Сидящий рядом Гаррис с аппетитом умял яичницу с ветчиной, колбасу, бекон и гарнир из маисовой каши. Промокнув губы белоснежной льняной салфеткой, он сообщил:
— Это было потрясающе вкусно. — И любовно похлопал округлившийся живот.
— Я очень рад, что завтрак тебе понравился, — уныло отозвался Одюбон.
За следующие три дня «Орлеанская дева» лишь дважды приближалась к другим кораблям настолько, чтобы разглядеть паруса или поднимающийся из труб дым. Однажды мимо проплыло стадо китов, выпустило в воздух фонтаны и погрузилось в воду вновь. Однако большую часть времени пароход рассекал океан в полном одиночестве.
На третий день плавания Одюбон стоял на палубе, когда море — внезапно, как это всегда происходит, — изменило цвет с зеленовато-серого па насыщенный голубой. Художник поискал взглядом Гарриса и заметил его неподалеку — тот потягивал ромовый пунш и болтал с хорошо сложенной молодой женщиной, чьи локоны были цвета огня.
— Эдвард! — окликнул друга Одюбон. — Мы вошли в Бэйстрим.[8]

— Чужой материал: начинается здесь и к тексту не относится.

/-! ### Accumulators (R88 to R93, R99) -/

/-- Does the accumulator take the head of a column link now: three cycles after it entered, four after the entry's last
addition, and for an opening pass once the drain of the set's previous output tile has read the row (R26, R99)? -/
def Tile.accTakes (t : Tile) (cyc q col : Nat) (p : PassRec) (e : SumEntry) : Bool :=
  let s := p.setIn q
  decide (3 ≤ cycDiff cyc e.at_) &&
  (match tabGet cycleD t.arr.addedAt (accKey q s e.tok col) with | some c => decide (4 ≤ cycDiff cyc c) | none => true) &&
  (!p.first || (t.shadowFree q s e.tok &&
    (t.passes.takeWhile (fun x => x.seq != p.seq)).all (fun x =>
      !x.last || !(columnQuarters x.gang x.qsel).contains q || x.setIn q != s)))

/-- What an addition that overflowed counts (R91). -/
def ovfEvts (compat ovf : Bool) (q : Nat) : List RnEvt :=
  [⟨0, q, 2, 9, b2n ovf⟩, ⟨0, q, 2, 1, b2n (ovf && compat)⟩]

/-- The accumulator of column `col` of quarter q: an opening pass writes its sum, a later one adds it (R93). -/
def Tile.accumulate (cyc q col : Nat) (t : Tile) : Tile × List (Nat × RnEvt) :=
  let k := q * 64 + col
  match tabGet colD t.arr.cols k with
  | [] => (t, [])
  | e :: rest =>
    match t.passOf e.seq with
    | none => (t, [])
    | some p =>
      if !t.accTakes cyc q col p e then (t, []) else
      let a := accKey q (p.setIn q) e.tok col
      let (v, ovf) := if p.first then (e.val, false) else acc56Add p.compat (tabGet accD t.acc a) (acc56Num e.val)
      (({ t with
          acc := tabSet accD t.acc a v
          arr := { t.arr with cols := tabSet colD t.arr.cols k rest, addedAt := tabSet cycleD t.arr.addedAt a (some cyc) }
          } : Tile).modPass p.seq (fun p => { p with left := p.left - 1 }),
        (ovfEvts p.compat ovf q).map (fun x => (p.seq, x)))

/-- A column link takes the sum below its column while it has room and refuses nothing (R37, R41). -/
def Tile.linkTake (cyc q col : Nat) (t : Tile) : Tile :=
  let k := q * 64 + col
  if tabGet natD t.arr.gaps (256 + k) ≠ 0 then
    { t with arr := { t.arr with gaps := tabMod natD t.arr.gaps (256 + k) (· - 1) } } else
  match tabGet outD t.arr.outs k with
  | none => t
  | some e =>
    let l := tabGet colD t.arr.cols k
    match t.passOf e.seq with
    | none => t
    | some p =>
      if 8 ≤ l.length ∨ !p.onBeat cyc then t else
      ({ t with arr := { t.arr with
          outs := tabSet outD t.arr.outs k none
          cols := tabSet colD t.arr.cols k (l ++ [{ e with at_ := cyc }]) } } : Tile).modPass p.seq
        (fun p => { p with toLink := p.toLink - 1 })

/-! ### Row links (R37, R38) -/

/-- A row link takes up to two entries from its feeder while it has room; a gap of the feeder delivers nothing. -/
def Tile.linkFill (cyc k : Nat) (t : Tile) : Tile :=
  if tabGet natD t.arr.gaps k ≠ 0 then { t with arr := { t.arr with gaps := tabMod natD t.arr.gaps k (· - 1) } } else
  foldN (fun _ (t : Tile) =>
    match tabGet linkD t.arr.feed k with
    | [] => t
    | e :: rest =>
      let l := tabGet linkD t.arr.rows k
      if 8 ≤ l.length ∨ cycDiff cyc e.due ≥ 2 ^ 47 then t else
      { t with arr := { t.arr with feed := tabSet linkD t.arr.feed k rest, rows := tabSet linkD t.arr.rows k (l ++ [e]) } })
    2 t
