-- ==== Sys2Proof/Machine/State.lean ====
section
/-!
DEFINITION. Machine/State.lean: the state of the device, its reset, and the reasons a step can stop.
-/

namespace Sys2Proof.Machine

/-- Faults: no event of this device stops the model with one. Every error the spec describes is state: a fault record,
a log record, a response, a flag. -/
inductive Fault
  /-- A pending command that no event of the table can carry out; raised by nothing (safe). -/
  | none
  deriving DecidableEq, Repr

/-- Refusals. -/
inductive Refusal
  /-- A row of the table without a meaning; raised by exec's arms of rows that are not modelled yet (safe). -/
  | notModelled (mnemonic : String)
  deriving DecidableEq, Repr

/-- The state of the device. -/
structure State where
  pending  : List Instr
  tiles    : Tab Tile
  parts    : Tab Part
  chip     : Tab Word               -- the chip register block
  chipLatch : Tab (Option Word)
  pairs    : Tab Pair
  logWins  : List LogWin
  timeAcc  : Nat                    -- native chip time in units of 2^-32 ns, 96 bits (R403)
  ticks    : Nat                    -- 2 ns ticks since OSC was first ready; the 50 MHz counter is a tenth (R409)
  signals  : List Signal            -- remote signals on their way, oldest first
  zeroing  : Tab (Option Zeroing)   -- Pail regions being zeroed, keyed by allocation unit (R153)
  mem      : List Host.Cell         -- Vat and Pail bytes in home order, keyed by chip address (R134, R162)
  hostMem  : List Host.Cell         -- host memory, the environment's
  ingressIn : Nat                   -- ingress writes accepted so far, from either source (R172)
  ingressQ : List Ingress           -- host writes accepted and not performed, oldest first
  readQ    : List HostRead          -- host reads that wait, oldest first (R153, R171)
  homeGot  : List (Nat × List Byte × Bool)  -- sectors read so far for the access in service at a home
  mesh     : List MeshPkt           -- the tile mesh, each buffer in arrival order (R127)
  ports    : Tab Port
  arrivals : List Arrival           -- Ladle packets that arrived for this chip, oldest first
  tags     : List (Nat × TagUse)    -- fabric tags held (R246)
  tagQ     : List (Nat × Nat)       -- Ladle transactions (tile, id) that wait for a tag, in arrival order
  recent   : List Performed         -- transactions performed in the last 50 µs (R247)
  pool     : Tab (Option SlotUse)   -- the collective engine's fragment slots (R273)
  meshStop : Nat                    -- chip time in ns for which the mesh clock has been stopped by its changes (R399)
  fabGen   : DWord                  -- the fabric's generator (R236)
  gmSet    : Bool                   -- the chip has been set as grandmaster since OSC became ready (R405)
  syncRun  : Nat                    -- consecutive mean offsets within 500 ns (R408)
  syncAt   : Nat                    -- the 2 ns tick of the latest valid exchange on an upstream port (R408)
  partSys  : Tab PartSys            -- phases, contexts and resets of the partitions
  power    : Power
  cap      : Cap
  fw       : Fw
  mgmt     : Mgmt
  console  : Console                -- what the console has printed (R431)
  hostRead : Option (List Byte)     -- what the latest register or BAR2 read returned, low byte first
  hostUr   : Bool                   -- it completed with the status Unsupported Request (R182)
  freeCount : Nat                   -- the model's own: how many free values have been taken (log 14)
  deriving DecidableEq, Repr

/-- Defaults of the state's tables. -/
def tileD : Nat → Tile := fun _ => .reset
def partD : Nat → Part := fun _ => .reset
def pairD : Nat → Pair := fun _ => .reset
def portD : Nat → Port := fun _ => .reset
def chipRegD : Nat → Word := regReset chipRegs

/-- The device before its VAON rail starts: every function disabled, every register at its reset value (R17). What no rule
states of it is in log 1, and what memory that nothing has written reads as in log 2. -/
def State.reset : State :=
  { pending := [], tiles := [], parts := [], chip := [], chipLatch := [], pairs := [], logWins := [], timeAcc := 0, ticks := 0, signals := [], zeroing := [], mem := [], hostMem := [],
    ingressIn := 0, ingressQ := [], readQ := [], homeGot := [], mesh := [], ports := [], arrivals := [], tags := [], tagQ := [], recent := [], pool := [], meshStop := 0, fabGen := 0, gmSet := false, syncRun := 0, syncAt := 0, partSys := [], power := .reset, cap := .reset, fw := .reset, mgmt := .reset, console := ⟨[], 0⟩, hostRead := none, hostUr := false, freeCount := 0 }

/-- A tile, a partition, a chip register. -/
def State.tile (s : State) (t : Nat) : Tile := tabGet tileD s.tiles t
def State.part (s : State) (n : Nat) : Part := tabGet partD s.parts n
def State.sys (s : State) (n : Nat) : PartSys := tabGet partSysD s.partSys n
def State.pair (s : State) (p : Nat) : Pair := tabGet pairD s.pairs p
def State.port (s : State) (p : Nat) : Port := tabGet portD s.ports p
def State.reg (s : State) (o : Nat) : Word := tabGet chipRegD s.chip o
def State.f (s : State) (o hi lo : Nat) : Nat := fld (s.reg o) hi lo

/-- The state with one of them replaced. -/
def State.setTile (s : State) (t : Nat) (x : Tile) : State := { s with tiles := tabSet tileD s.tiles t x }
def State.setPart (s : State) (n : Nat) (x : Part) : State := { s with parts := tabSet partD s.parts n x }
def State.setSys (s : State) (n : Nat) (x : PartSys) : State := { s with partSys := tabSet partSysD s.partSys n x }
def State.setPair (s : State) (p : Nat) (x : Pair) : State := { s with pairs := tabSet pairD s.pairs p x }
def State.setPort (s : State) (p : Nat) (x : Port) : State := { s with ports := tabSet portD s.ports p x }
def State.setReg (s : State) (o : Nat) (v : Word) : State := { s with chip := tabSet chipRegD s.chip o v }
def State.setF (s : State) (o hi lo v : Nat) : State := s.setReg o (setFld (s.reg o) hi lo v)

/-- The state with a tile or a partition changed. -/
def State.modTile (s : State) (t : Nat) (f : Tile → Tile) : State := s.setTile t (f (s.tile t))
def State.modPart (s : State) (n : Nat) (f : Part → Part) : State := s.setPart n (f (s.part n))
def State.modPort (s : State) (p : Nat) (f : Port → Port) : State := s.setPort p (f (s.port p))
def State.modSys (s : State) (n : Nat) (f : PartSys → PartSys) : State := s.setSys n (f (s.sys n))
def State.modPair (s : State) (p : Nat) (f : Pair → Pair) : State := s.setPair p (f (s.pair p))

/-- Native chip time in ns, 64 bits (R403). -/
def State.time (s : State) : Nat := s.timeAcc / 2 ^ 32 % 2 ^ 64

/-- A saturating counter field of a chip register (R434). -/
def State.count (s : State) (o hi lo n : Nat) : State :=
  s.setF o hi lo (satAdd (2 ^ (hi + 1 - lo) - 1) (s.f o hi lo) n)

end Sys2Proof.Machine
end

— В самом деле? — Похоже, новость не произвела на Гарриса желаемого впечатления. Он повернулся к рыжей женщине, которая тоже держала стакан с пуншем, и сказал: — Джон просто без ума от природы.
Произнесенное другим тоном, это могло бы сойти за комплимент. Может, это действительно был комплимент. Одюбону оставалось надеяться, что ему лишь послышалась легкая снисходительность в словах Гарриса.
— Правда? — Похоже, Одюбон женщину не интересовал вовсе. — А ты, Эдди?
Эдди? Одюбон не верил своим ушам. При нем никто и никогда еще не называл так Гарриса. И Гаррис… улыбнулся:
— Что ж, Бет, могу сказать — я тоже. Но некоторые явления природы интересуют меня больше остальных. — И он положил свободную ладонь на ее руку. Бет тоже улыбнулась.
Гаррис был вдовцом. И мог ухаживать за дамами, если у него возникало такое желание, — впрочем, Бет против его ухаживаний и не возражала. Одюбон восхищался красивыми женщинами не меньше, чем любой другой мужчина, — даже больше, поскольку глазами художника он мог лучше оценить их красоту, — но был женат и не переступал грань между восхищением и ухаживанием. «Надеюсь, у Люси все хорошо», — подумал он.
Поскольку Гаррис был временно отвлечен, Одюбон в одиночестве продолжил наблюдения у леера. К тому времени «Орлеанская дева» уже покинула более холодные воды у восточного побережья Террановы и оказалась в теплом течении, выходящем из Мексиканского залива. Даже обрывки водорослей, плавающие в океане, выглядели теперь иными. Основные биологические интересы Одюбона сосредоточивались на птицах и живородящих четвероногих. Тем не менее он жалел, что ему не пришло в голову выловить водоросли в холодных водах и должным образом сравнить их с теми, что плавают вокруг сейчас.
Он обернулся, чтобы сказать об этом Гаррису, но обнаружил, что его друга и Бет уже нет на палубе. Не отправился ли Гаррис удовлетворять собственные биологические интересы? Что ж, если так, то пусть у него хватит на это сил. Одюбон снова посмотрел на океан и был вознагражден видом юной морской черепашки, не больше его ладони, которая деликатно пощипывала ленточку водорослей. По сравнению с наградой, которой сейчас мог наслаждаться Гаррис, это было лишь пустячком, но все же лучше, чем вообще ничего.